While the minister did specify that parent’s consent is mandatory, many parents said they preferred the online education mode to classroom lectures due to the threat of Covid-19 infection.

“Given a choice, I don’t want to send my son to school this year. He is in Class IX so his board exams are next year… I think he can still catch up. While there were initial hiccups, now the rhythm of online classes has set in. Besides, I choose his safety over marks,” said Sunita Gupta, a resident of Undri.

Scores of parents like Gupta, who heard Gaikwad’s announcement on Friday, said they were unwilling to take the risk.

“While we understand that this is a crucial year for our children and that’s why they have decided to hold classes from Class IX to XII, but is the risk to our children lesser than that to younger children, or are their lives not as precious? Once the vaccine comes in, it’s fine… but why now? The online classroom lectures are going just fine and so are coaching classes. In fact, now we can keep a tab on them, even I am keeping myself abreast of his syllabus and progress so I don’t see the need for classroom lectures, ” said Usha Vaidya, whose son Abir studies in Class X.

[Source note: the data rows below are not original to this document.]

theorem memoriesCanonical_iff (s : State) : MemoriesCanonical s ↔
    (Memory.wf s.ram = true ∧ Memory.below 2048 s.ram = true) ∧
    (Memory.wf s.apu = true ∧ s.apu.all (fun c => apuAddress c.1) = true) ∧ PpuCanonical s.ppu :=
  ⟨fun h => ⟨h.ram, h.apu, h.vram, h.palette, h.oam⟩, fun ⟨hr, ha, hv, hp, ho⟩ => ⟨hr, ha, hv, hp, ho⟩⟩

/-- A new PPU whose storages are canonical. -/
theorem MemoriesCanonical.withPpu {s : State} {u : Ppu} (h : MemoriesCanonical s)
    (hu : PpuCanonical s.ppu → PpuCanonical u) : MemoriesCanonical { s with ppu := u } := by
  obtain ⟨hr, ha, hp⟩ := (memoriesCanonical_iff s).1 h
  exact (memoriesCanonical_iff _).2 ⟨hr, ha, hu hp⟩

theorem memoriesCanonical_closed : StepClosed MemoriesCanonical where
  regs := fun _ _ _ _ _ _ h => { h with }
  status := fun _ _ h _ => { h with }
  run := fun _ _ h => { h with }
  ram := fun _ _ _ hk h => { h with ram := ⟨Memory.wf_write h.ram.1, Memory.below_write h.ram.2 hk⟩ }
  apu := fun _ _ _ hn h => { h with apu := ⟨Memory.wf_write h.apu.1, Memory.all_write h.apu.2 hn⟩ }
  portRead := fun _ _ _ _ h e => h.withPpu fun hp => by rw [portRead_frame e]; exact hp
  portWrite := fun _ _ _ _ h e => h.withPpu fun hp => portWrite_canonical hp e
  padRead := fun _ h => { h with }
  padWrite := fun _ _ h => { h with }
  oam := fun _ _ h => { h with oam := oamWriteFrom_canonical h.oam }
  clock := fun s n h =>
    { h.withPpu (u := ppuTick (3 * n) s.ppu) fun hp => by rw [ppuTick_onlyClock (3 * n) s.ppu]; exact hp with }
  frame := fun _ _ h e => by rw [(hostFrame_spec e).1]; exact { h with }
  consume := fun _ h => h.withPpu fun hp => hp

/-- Settles O10: every write of a step stands inside its storage and keeps the canonical form. -/
theorem stepKeepsMemories : Obligations.StepKeepsMemories :=
  fun _ _ => memoriesCanonical_closed.step

/-! ### The ranges of PPU and joypad -/

/-- A status whose low six bits are 0 keeps them so when one of the two above is written (50_ppu R304). -/
theorem setBit_low {v : Byte} {k : Nat} (hk : 6 ≤ k) (b : Bool) (h : v &&& 0x3F = 0) : setBit v k b &&& 0x3F = 0 := by
  apply BitVec.eq_of_getLsbD_eq
  intro j hj
  have hv : (v &&& 0x3F).getLsbD j = false := by rw [h]; simp
  have hbit := bitOf_setBit v (k := k) b hj
  simp only [bitOf] at hbit
  rw [BitVec.getLsbD_and] at hv ⊢
  rw [hbit]
  split
  · have : j = 6 ∨ j = 7 := by omega
    rcases this with rfl | rfl <;> simp
  · simpa using hv

theorem toNat_and_3FFF (w : Word) : (w &&& 0x3FFF).toNat ≤ 0x3FFF := by
  rw [BitVec.toNat_and]; exact Nat.and_le_right

/-- The ranges of the PPU's own fields (10_state R36, R38; 50_ppu R304). -/
structure PpuRanges (cfg : Config) (u : Ppu) : Prop where
  addr : u.addr.toNat ≤ 0x3FFF
  scanline : u.scanline ≤ 261
  cycle : u.cycle ≤ 340
  status : u.status &&& 0x3F = 0
  toggles : cfg.toggleMode = .shared → u.scrollToggle = u.addrToggle

theorem deviceRanges_iff (s : State) : DeviceRanges s ↔ PpuRanges s.cfg s.ppu ∧ s.pad.index ≤ 8 :=
  ⟨fun h => ⟨⟨h.addr, h.scanline, h.cycle, h.status, h.toggles⟩, h.index⟩,
    fun ⟨h, hi⟩ => ⟨h.addr, h.scanline, h.cycle, h.status, h.toggles, hi⟩⟩

theorem PpuRanges.incrementAddr {cfg : Config} {u : Ppu} (h : PpuRanges cfg u) : PpuRanges cfg (incrementAddr u) :=
  { h with addr := toNat_and_3FFF _ }

/-- A port read keeps the ranges. -/
theorem PpuRanges.portRead {cfg : Config} {cart : Cart} {u u' : Ppu} {a : Word} {v : Byte} (h : PpuRanges cfg u)
    (e : portRead cfg cart u a = .ok (v, u')) : PpuRanges cfg u' := by
  unfold Machine.portRead at e
  split at e
  · simp [readStatus] at e; obtain ⟨-, rfl⟩ := e
    exact { h with status := setBit_low (by omega) _ h.status, toggles := fun _ => rfl }
  · simp at e; obtain ⟨-, rfl⟩ := e; exact h
  · unfold readData at e
    split at e
    · simp at e
    · split at e <;> simp at e <;> obtain ⟨-, rfl⟩ := e
      · exact { h.incrementAddr with }
      · exact h.incrementAddr
  · simp at e

/-- A write of one toggle writes the other where they are one cell (50_ppu R309). -/
theorem setScrollToggle_ranges {cfg : Config} {u : Ppu} {t : Toggle} (h : PpuRanges cfg u) :
    PpuRanges cfg (setScrollToggle cfg t u) := by
  unfold setScrollToggle
  split
  · rename_i hm; exact { h with toggles := fun hs => by simp [hm] at hs }
  · exact { h with toggles := fun _ => rfl }

/-- A write of one toggle writes the other where they are one cell (50_ppu R310). -/
theorem setAddrToggle_ranges {cfg : Config} {u : Ppu} {t : Toggle} (h : PpuRanges cfg u) :
    PpuRanges cfg (setAddrToggle cfg t u) := by
  unfold setAddrToggle
  split
  · rename_i hm; exact { h with toggles := fun hs => by simp [hm] at hs }
  · exact { h with toggles := fun _ => rfl }

/-- A port write keeps the ranges. -/
theorem PpuRanges.portWrite {cfg : Config} {u u' : Ppu} {a : Word} {v : Byte} (h : PpuRanges cfg u)
    (e : portWrite cfg u a v = .ok u') : PpuRanges cfg u' := by
  unfold Machine.portWrite at e
  split at e
  · simp [writeCtrl, raiseNmi] at e; split at e <;> subst e <;> exact { h with }
  · simp at e; subst e; exact { h with }
  · simp at e; subst e; exact { h with }
  · split at e <;> simp [writeOamData] at e
    subst e; exact { h with }
  · simp [writeScroll] at e
    split at e <;> subst e <;> exact setScrollToggle_ranges { h with }
  · simp [writeAddr] at e
    split at e <;> subst e <;> exact setAddrToggle_ranges { h with addr := toNat_and_3FFF _ }
  · unfold writeData at e
    split at e
    · rename_i w hw
      simp at e; subst e
      have hwr : PpuRanges cfg w := by rw [ppuWrite_frame hw]; exact { h with }
      exact hwr.incrementAddr
    · simp at e
  · simp at e

@[simp] theorem vblankStart_status (u : Ppu) : (vblankStart u).status = setBit u.status 7 true := by
  simp only [vblankStart, raiseNmi]; split <;> rfl

@[simp] theorem vblankStart_scanline (u : Ppu) : (vblankStart u).scanline = u.scanline := by
  simp only [vblankStart, raiseNmi]; split <;> rfl

@[simp] theorem vblankStart_cycle (u : Ppu) : (vblankStart u).cycle = u.cycle := by
  simp only [vblankStart, raiseNmi]; split <;> rfl

/-- One turn of the tick's loop, by the scanline it starts on: vblank starts after 240, the frame wraps after 261, and no
turn does both (50_ppu R319, R321, R322). -/
theorem nextScanline_eq (u : Ppu) :
    nextScanline u =
      if u.scanline = 240 then vblankStart { u with cycle := u.cycle - 341, scanline := u.scanline + 1 }
      else if u.scanline = 261 then frameWrap { u with cycle := u.cycle - 341, scanline := u.scanline + 1 }
      else { u with cycle := u.cycle - 341, scanline := u.scanline + 1 } := by
  simp only [nextScanline, Nat.reduceEqDiff]
  by_cases h : u.scanline = 240
  · simp [h]
  · simp [h]
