-- ==== Sys2Proof/Machine/Flags.lean ====
section
/-! DEFINITION. The flags: the codes of PHASE, ERR and ORDER_L (R25, R27, R240), the STATUS and CTRL
words as a read assembles them (R34, R35, R100), and the carry out of a counter limb (R181). -/

namespace Sys2Proof.Machine

/-- R25, R34: the bit that stands for an order. -/
def TransOrder.bit : TransOrder → Bool
  | .canonical => false
  | .legacy => true

/-- R25, R34: the order a bit selects. -/
def orderOfBit (b : Bool) : TransOrder := if b then .legacy else .canonical

/-- R27: the two bits of PHASE. -/
def Phase.code : Phase → BitVec 2
  | .uninit => 0
  | .keyDone => 1
  | .keyed => 2
  | .streaming => 3

/-- R240: the three bits of ERR. -/
def ErrCode.code : ErrCode → BitVec 3
  | .noError => 0
  | .invalidKeyLength => 1
  | .invalidIvLength => 2
  | .illegalCommand => 3
  | .sequenceError => 4

/-- R35, R100: STATUS, `zext({ORDER_L, ERR, PHASE, BUSYERR, BUSY})`. -/
def statusWord (e : Engine) : Word :=
  (BitVec.ofBool e.orderL.bit ++ e.err.code ++ e.phase.code ++ BitVec.ofBool e.busyErr
    ++ BitVec.ofBool e.busy).setWidth 32

/-- R34, R100: CTRL, `zext({IV_EXACT8, ORDER})`. -/
def ctrlWord (e : Engine) : Word :=
  (BitVec.ofBool e.ctrlIvExact8 ++ BitVec.ofBool e.ctrlOrder.bit).setWidth 32

/-- R90: what `checkerr` takes from a STATUS word, `t[6:4]`. -/
def statusErr (t : Word) : BitVec 3 := t.extractLsb' 4 3

/-- A carry bit as a word, 0 or 1 (R2). -/
def carryWord (carry : Bool) : Word := if carry then 1 else 0

/-- R181: one limb's new value, `C[i] + A[i] + cin` modulo 2^32. -/
def limbSum (old a : Word) (cin : Bool) : Word := old + a + carryWord cin

/-- R181: one limb's carry out: 1 if the new value is below the old one, unsigned. -/
def limbCarry (old a : Word) (cin : Bool) : Bool := decide (limbSum old a cin < old)

end Sys2Proof.Machine
end

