-- ==== Sys2Proof/Certificates/Slice0/Obligations.lean ====
section
/-! DEFINITION. The statements for the provers, in the order of the spec's files. -/

open Sys2Proof Sys2Proof.Machine

/-! ## Words, bytes and masks (00_scope.md, 20_memory.md) -/

/-- R6: BYTEMASK(n, w) keeps byte `b` of word `w` exactly when `4w + b < n`. -/
def Obligations.ByteMaskKeepsTheFirstBytes : Prop :=
  ∀ (v : Word) (n w b : Nat), b < 4 →
    byteOf (v &&& byteMask n w) b = if 4 * w + b < n then byteOf v b else 0

/-- R53, R54: the word codec's two directions, each by its formula, are inverse to each other. -/
def Obligations.WordCodecIsLittleEndianAndInverse : Prop :=
  ∀ (w : Word) (b0 b1 b2 b3 : Byte),
    le32 b0 b1 b2 b3
      = b0.setWidth 32 ||| b1.setWidth 32 <<< 8 ||| b2.setWidth 32 <<< 16 ||| b3.setWidth 32 <<< 24
    ∧ leBytes w = [w.extractLsb' 0 8, w.extractLsb' 8 8, w.extractLsb' 16 8, w.extractLsb' 24 8]
    ∧ le32 (w.extractLsb' 0 8) (w.extractLsb' 8 8) (w.extractLsb' 16 8) (w.extractLsb' 24 8) = w
    ∧ leBytes (le32 b0 b1 b2 b3) = [b0, b1, b2, b3]

/-- R4: ROTL32, by its formula, moves every bit `n` positions up, around the end of the 32-bit word. -/
def Obligations.RotationMovesEveryBit : Prop :=
  ∀ (v : Word) (n i : Nat), 1 ≤ n → n ≤ 31 → i < 32 →
    rotl32 v n = v <<< n ||| v >>> (32 - n)
    ∧ (rotl32 v n).getLsbD i = v.getLsbD ((i + (32 - n)) % 32)

/-! ## Command words (30_encoding.md) -/

/-- Every well-formed command comes back from its own command word. -/
def Obligations.EncodedCommandDecodes : Prop :=
  ∀ i : Instr, i.wf = true → decode (encode i) = .command i

/-- A word that decodes to a command is that command's only word, and the command is well-formed. -/
def Obligations.DecodedWordIsTheOnlyEncoding : Prop :=
  ∀ (w : Word) (i : Instr), decode w = .command i → i.wf = true ∧ encode i = w

/-- R86: DECODE, case by case over the fields of the word. -/
def Obligations.DecodeSplitsEveryWord : Prop :=
  ∀ w : Word,
    let op := (w.extractLsb' 0 4).toNat
    let len := (w.extractLsb' 8 5).toNat
    let legal := w.extractLsb' 13 19 = 0 ∧ w.extractLsb' 4 4 = 0
    (decode w = .command .nop ↔ legal ∧ op = 0 ∧ len = 0)
    ∧ (∀ n, decode w = .command (.keySetup n) ↔ legal ∧ op = 1 ∧ len = n)
    ∧ (∀ n, decode w = .command (.ivSetup n) ↔ legal ∧ op = 2 ∧ len = n)
    ∧ (∀ n, decode w = .command (.crypt n) ↔ legal ∧ op = 3 ∧ len = n ∧ n ≤ 16)
    ∧ (decode w = .command .zeroize ↔ legal ∧ op = 4 ∧ len = 0)
    ∧ ((∃ why, decode w = .illegal why) ↔
        ¬ legal ∨ ((op = 0 ∨ op = 4) ∧ len ≠ 0) ∨ (op = 3 ∧ 16 < len) ∨ 5 ≤ op)

/-- R85: the opcode map's match and mask agree with DECODE: a word matches a row exactly when it decodes
to that row's command, but for a CRYPT word with LEN over 16, which matches and is ILLEGAL. -/
def Obligations.OpcodeRowsAgreeWithDecode : Prop :=
  ∀ w : Word,
    (w &&& 0xFFFFFFFF = 0x00000000 ↔ decode w = .command .nop)
    ∧ (w &&& 0xFFFFE0FF = 0x00000001 ↔ decode w = .command (.keySetup (w.extractLsb' 8 5).toNat))
    ∧ (w &&& 0xFFFFE0FF = 0x00000002 ↔ decode w = .command (.ivSetup (w.extractLsb' 8 5).toNat))
    ∧ (w &&& 0xFFFFE0FF = 0x00000003 ↔
        decode w = .command (.crypt (w.extractLsb' 8 5).toNat)
        ∨ (decode w = .illegal .cryptLength ∧ 16 < (w.extractLsb' 8 5).toNat))
    ∧ (w &&& 0xFFFFFFFF = 0x00000004 ↔ decode w = .command .zeroize)
    ∧ opcodeRows.map (fun r => (r.pattern, r.mask)) =
        [(0x00000000, 0xFFFFFFFF), (0x00000001, 0xFFFFE0FF), (0x00000002, 0xFFFFE0FF),
         (0x00000003, 0xFFFFE0FF), (0x00000004, 0xFFFFFFFF)]

/-- A few words of 95_test_vectors.md section 2.2, one for each command and four ILLEGAL ones. -/
def Obligations.ExampleWordsDecode : Prop :=
  decode 0x00000000 = .command .nop ∧ decode 0x00001001 = .command (.keySetup 16)
  ∧ decode 0x00001101 = .command (.keySetup 17) ∧ decode 0x00000802 = .command (.ivSetup 8)
  ∧ decode 0x00000403 = .command (.crypt 4) ∧ decode 0x00000004 = .command .zeroize
  ∧ decode 0x00000100 = .illegal .nopLength ∧ decode 0x00001103 = .illegal .cryptLength
  ∧ decode 0x00000005 = .illegal .unknownOp ∧ decode 0x00002001 = .illegal .reservedBits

Another concern that parents have is the division of teaching staff between online and offline classes. “Currently, all teachers are engaged in online teaching. When they resume classroom teaching, how will they divide the manpower… because subject teachers are specialised. I think some challenge lies ahead for schools as they would have to offer both online and offline classroom lectures, because many parents will refuse to send their children to school, ” said Neelima Mukherjee, parent of a Class IX student.